NaPoWriMo 2021 and the Value of Writing Communities

Last year I planned to take a break from #NaPoWriMo because I thought I’d be busy promoting “The Significance of a Dress” (still available as a print or ebook from Arachne Press). However, the pandemic led to cancellations so I ended up doing #NaPoWriMo, finding art an inspiration to compensate for the lack of planning. This year, I thought I’d take the break I’d planned last year but I found myself writing a poem on 1 April. Call it habit or discipline, but April seems to be a month for drafting poems.

It’s also a good month to start new habits. The drear, winter mornings have gone, clocks have gone forward an hour on to British Summer Time so the evenings are staying lighter for longer and the outdoors is looking greener with plants coming back to life. For me its also the month before hayfever really starts, a breathing space before outdoors becomes hellish. There’s a plus to having to wear a mask. I rarely bother with new year’s resolutions, but when I do I usually see January and February as planning, thinking months and get resolutions underway in March/April as the season turns. January’s a horrible month to start anything: there’s that post-holiday lull, the weather’s discouraging and it’s still dark at beginning and end of the day.

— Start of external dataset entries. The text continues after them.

/-- Settles O34: the faults of a step are those of its cycles; in a wait the document's loop is still polling where the ARM comes,
and the words of the other agents leave the flag. -/
theorem reliedStepFaultsOnABrokenDuty : Obligations.ReliedStepFaultsOnABrokenDuty := by
  refine ⟨fun s => reliedStep_of_faulted, fun w ls s hs hf hl => ?word, fun s t => reliedStep_next,
    fun d c i ws s hi hs hw hst henv => ?call, fun ws s t hs => reliedWords_next ws s t hs⟩
  case word =>
    have hfaults := stepFaults_word hs hf hl
    refine ⟨fun hd => ?_, fun hd => reliedStep_of_stepFaults (by rw [hfaults, hd]; rfl)⟩
    have hrelied : reliedStep s = step s := reliedStep_eq_step hs (by rw [hfaults, hd]; rfl)
    have hstep : step s = .next (clocked (unpackIn w) (withLines ls s)) :=
      (step_of_decodes hl rfl).trans (exec_word_of_fill (s := withLines ls s) hf w)
    exact ⟨_, hstep, hrelied.trans hstep, faulted_clocked_of_dutyKept (s := withLines ls s) hs hd⟩
  case call =>
    have hi : Collecting d c i := hi
    obtain ⟨t, op, hcall, hsession, hcollects, hcnt, hflag⟩ := hi.begins hw hst
    refine ⟨fun w rest hnone hr ha hl => reliedStep_of_stepFaults ?_, fun hl => reliedStep_eq_step hs ?_⟩
    · rw [stepFaults_call hi.callable hw hl hcall,
        waitFaults_of_arm ws rest t hsession hcollects henv (by rwa [hcnt]) hr ha, Bool.or_true]
    · have ht : faulted t = false := hflag.trans hs
      rw [stepFaults_call hi.callable hw hl hcall, ht, waitFaults_of_envWords ws t (fun _ => hcollects.inside) ht henv]
      rfl

end Sys2Proof.Machine
end
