-- ==== Sys2Proof/Machine/Sparse.lean ====
section
/-! DEFINITION. Sys2Proof/Machine/Sparse.lean: the canonical sparse map used for register files, tables and
memories: pairs in strictly rising key order, none equal to what an unlisted key reads as. Plain data. -/
namespace Sys2Proof.Machine

/-- A finite map as data: key and value pairs. -/
abbrev SMap (α : Type) := List (Nat × α)

/-- The value at `k`; `d k` when `k` is not listed. -/
def smGet {α : Type} (d : Nat → α) : SMap α → Nat → α
  | [], k => d k
  | (k', v) :: m, k => if k' = k then v else smGet d m k

/-- `m` with `(k, v)` put in place, keeping the keys rising. -/
def smPut {α : Type} : SMap α → Nat → α → SMap α
  | [], k, v => [(k, v)]
  | (k', v') :: m, k, v =>
    if k' = k then (k, v) :: m
    else if k < k' then (k, v) :: (k', v') :: m
    else (k', v') :: smPut m k v

/-- `m` without key `k`. -/
def smDel {α : Type} (m : SMap α) (k : Nat) : SMap α := m.filter (fun p => p.1 != k)

/-- Write `v` at `k`: writing what an unlisted key reads as removes the entry. -/
def smSet {α : Type} [DecidableEq α] (d : Nat → α) (m : SMap α) (k : Nat) (v : α) : SMap α :=
  if v = d k then smDel m k else smPut m k v

/-- The canonical form: keys strictly rising, no entry equal to its default. -/
def smWf {α : Type} [DecidableEq α] (d : Nat → α) : SMap α → Bool
  | [] => true
  | [(k, v)] => v != d k
  | (k, v) :: (k', v') :: m => v != d k && k < k' && smWf d ((k', v') :: m)

/-- An optional entry of a table whose unlisted keys hold nothing. -/
def smFind {α : Type} (m : SMap α) (k : Nat) : Option α := (m.find? (fun p => p.1 == k)).map (·.2)

end Sys2Proof.Machine
end

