-- ==== Sys2Proof/Machine/Scheduler.lean ====
section
/-! DEFINITION. Sys2Proof/Machine/Scheduler.lean: tasks, dispatch, the stockroom, address contexts and DMA channels (R414 to R440). -/
namespace Sys2Proof.Machine

/-- A task. -/
def Dev.task (d : Dev) (t : Nat) : Task := smGet (fun _ => Task.reset) d.sch.tasks t
/-- The words of a task show its state (R437). -/
def Dev.showTask (t : Nat) (d : Dev) : Dev :=
  let x := d.task t
  let w0 := x.state + x.prio * 8 + x.affinity * 256 + flag x.all * 2 ^ 14 + flag x.timer * 2 ^ 15 + flag x.filter.isSome * 2 ^ 16
  let d := (((d.wr (SCH_TASK_W0 t) w0).wr (SCH_TASK_W1 t) x.flags).wr (SCH_TASK_W2 t) x.mask).wr (SCH_TASK_W3 t) (min x.runs 65535 + 65536 * min x.skips 65535)
  d.wr (SCH_UNREADY (t / 32)) (withBits (d.rd (SCH_UNREADY (t / 32))) (t % 32) (t % 32) (flag (x.state == 4)))
/-- Replace a task. -/
def Dev.setTask (t : Nat) (x : Task) (d : Dev) : Dev :=
  Dev.showTask t { d with sch := { d.sch with tasks := smSet (fun _ => Task.reset) d.sch.tasks t x } }
/-- The hardware ready list of a level. -/
def Dev.level (d : Dev) (l : Nat) : List Nat := smGet (fun _ => []) d.sch.lists l
/-- Whether any task is UNREADY (R423). -/
def Dev.anyUnready (d : Dev) : Bool := d.sch.tasks.any (fun p => p.2.state == 4)
/-- The stockroom and its overflow flags show (R55, R437). -/
def Dev.showStock (d : Dev) : Dev :=
  let d := (d.set SCH_STOCKROOM.USED d.sch.cells.length).set SCH_STOCKROOM.RETIRED d.sch.retired.length
  (d.set SCH_STATUS.OVERFLOW (flag d.anyUnready)).cond condSCHED_OVERFLOW d.anyUnready
/-- A ready list shows (R437). -/
def Dev.showLevel (l : Nat) (d : Dev) : Dev :=
  (d.set (SCH_LEVEL.DEPTH l) (d.level l).length).set (SCH_LEVEL.SPILLED l) (d.sch.cells.countP (fun c => c.2.2 == l))
/-- Ready lists, stockroom and overflow flags show (R437, R55). -/
def Dev.showSched (d : Dev) : Dev :=
  let d := (d.forN 32 Dev.showLevel).showStock
  let on_ := d.get SCH_STATUS.CORE_ON
  let d := d.forN 6 (fun c d => match d.sch.cores.find? (fun x => x.1 == c) with
    | some x => (d.set (SCH_CORE.TASK c) x.2).set (SCH_CORE.PRIO c) (d.task x.2).prio
    | none => (d.set (SCH_CORE.TASK c) 0x1FF).set (SCH_CORE.PRIO c) 0)
  d.set SCH_STATUS.CORE_IDLE (((List.range 6).map (fun c => if bitAt on_ c && !d.sch.cores.any (fun x => x.1 == c) then 2 ^ c else 0)).sum)
/-- First byte of the stockroom (R37, R421). -/
def Dev.stockBase (d : Dev) : Nat := ((d.sys.package.map (·.dramCapture)).getD 0)
/-- A cell as stored (R421). -/
def cellBytes (task level seq : Nat) : List Byte :=
  leBytes 2 task ++ leBytes 2 (65535 - task) ++ leBytes 2 0xFFFF ++ leBytes 2 level ++ leBytes 8 seq
/-- A task takes its place at the tail of its level, or waits as UNREADY when the stockroom refuses it (R418, R422, R423). -/
def Dev.placeTask (t : Nat) (d : Dev) : Dev :=
  let x := d.task t
  let l := x.prio
  let spilled := d.sch.cells.any (fun c => c.2.2 == l)
  if (d.level l).length < 64 && !spilled then
    Dev.setTask t { x with state := 2 } { d with sch := { d.sch with lists := smSet (fun _ => []) d.sch.lists l (d.level l ++ [t]) } }
  else
    match (List.range 256).find? (fun c => !d.sch.retired.contains c && !d.sch.cells.any (fun y => y.1 == c)) with
    | some c =>
      let d := match (d.sch.cells.filter (fun y => y.2.2 == l)).getLast? with
        | some y => { d with dram := putBytes d.dram (d.stockBase + 16 * y.1 + 4) (leBytes 2 c) }
        | none => d
      let d : Dev := { d with dram := putBytes d.dram (d.stockBase + 16 * c) (cellBytes t l d.sch.seq) }
      let d : Dev := { d with sch := { d.sch with cells := d.sch.cells ++ [(c, t, l)], seq := d.sch.seq + 1 } }
      d.setTask t { x with state := 2 }
    | none =>
      let d := if x.state = 4 then d else (d.count32 SCH_REFUSED_CNT 1).post 0x0E00 0x0E04 (leBytes 2 t ++ leBytes 1 x.prio)
      d.setTask t { x with state := 4 }
/-- A task is pushed (R418, R422, R423), and the registers and SCHED_OVERFLOW follow at once (R55). -/
def Dev.pushTask (t : Nat) (d : Dev) : Dev :=
  if (d.task t).state = 2 then d else (d.placeTask t).showStock.showLevel (d.task t).prio
/-- A stockroom cell has freed: the lowest-numbered UNREADY task is pushed (R418). -/
def Dev.retryUnready (d : Dev) : Dev :=
  match d.sch.tasks.find? (fun p => p.2.state == 4) with
  | some p => d.pushTask p.1
  | none => d
/-- A hardware list with room takes the oldest spilled task of its level (R422). A cell whose task numbers disagree, or that shows a DRAM error,
is retired and its task becomes UNREADY (R423). -/
def Dev.refill (l : Nat) (bad : Bool) (d : Dev) : Dev :=
  match d.sch.cells.find? (fun c => c.2.2 == l) with
  | none => d
  | some c =>
    if 64 ≤ (d.level l).length then d else
      let b := takeBytes d.dram (d.stockBase + 16 * c.1) 4
      let d : Dev := { d with sch := { d.sch with cells := d.sch.cells.filter (fun y => y.1 != c.1) } }
      if bad || fieldAt b 0 2 + fieldAt b 2 2 ≠ 65535 then
        let d : Dev := { d with sch := { d.sch with retired := d.sch.retired ++ [c.1] } }
        ((d.setTask c.2.1 { d.task c.2.1 with state := 4 }).showStock).post 0x0E00 0x0E05 (leBytes 1 c.1 ++ leBytes 1 (c.1 / 256) ++ leBytes 2 c.2.1)
      else
        Dev.retryUnready { d with sch := { d.sch with lists := smSet (fun _ => []) d.sch.lists l (d.level l ++ [c.2.1]) } }
/-- A deleted task leaves the stockroom (R418): its cell is unlinked from the level's chain and frees. -/
def Dev.leaveCell (t : Nat) (d : Dev) : Dev :=
  match d.sch.cells.find? (fun c => c.2.1 == t) with
  | none => d
  | some c =>
    let chain := (d.sch.cells.filter (fun y => y.2.2 == c.2.2)).map (·.1)
    let next := ((chain.dropWhile (· != c.1)).drop 1).headD 0xFFFF
    let d := match (chain.takeWhile (· != c.1)).getLast? with
      | some p => { d with dram := putBytes d.dram (d.stockBase + 16 * p + 4) (leBytes 2 next) }
      | none => d
    Dev.retryUnready { d with sch := { d.sch with cells := d.sch.cells.filter (fun y => y.1 != c.1) } }
/-- Whether flags satisfy a wait (R417). -/
def waitMet (x : Task) : Bool :=
  let hit := Nat.land x.flags x.mask
  if x.all then hit == x.mask && x.mask != 0 else hit != 0
/-- The flags of a satisfied wait are consumed (R417). -/
def consume (x : Task) : Task := { x with flags := x.flags - Nat.land x.flags x.mask }
/-- A waiting task whose wait is satisfied becomes ready (R417, R418). -/
def Dev.tryWake (t : Nat) (d : Dev) : Dev :=
  let x := d.task t
  if x.state = 1 && waitMet x then (d.setTask t (consume x)).pushTask t else d
/-- Flags of a task are set (R416). -/
def Dev.setFlags (t m : Nat) (d : Dev) : Dev :=
  let x := d.task t
  if x.state = 0 then d else (d.setTask t { x with flags := Nat.lor x.flags m }).tryWake t
/-- An event is written to the host event ring: filters that match set flag 16 (R426). -/
def Dev.jobEvent (src code : Nat) (d : Dev) : Dev :=
  d.forEach (d.sch.tasks.filter (fun p => match p.2.filter with
    | some f => f.1 == src && (f.2 == code || f.2 == 0xFFFF)
    | none => false)) (fun p d => d.setFlags p.1 (2 ^ 16))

During the pandemic, I have been relatively privileged: classed as a keyworker but able to work from home with enough space to set up an office-at-home that’s not in my living area. Since my writing has always happened in the gaps around everything else, it still happens in the gaps around everything else. I don’t have a routine: a poem wants to be written, it gets written, a short story haunts me, it gets written and I’ve always got something to review. I think my breathing would have to stop before the writing does.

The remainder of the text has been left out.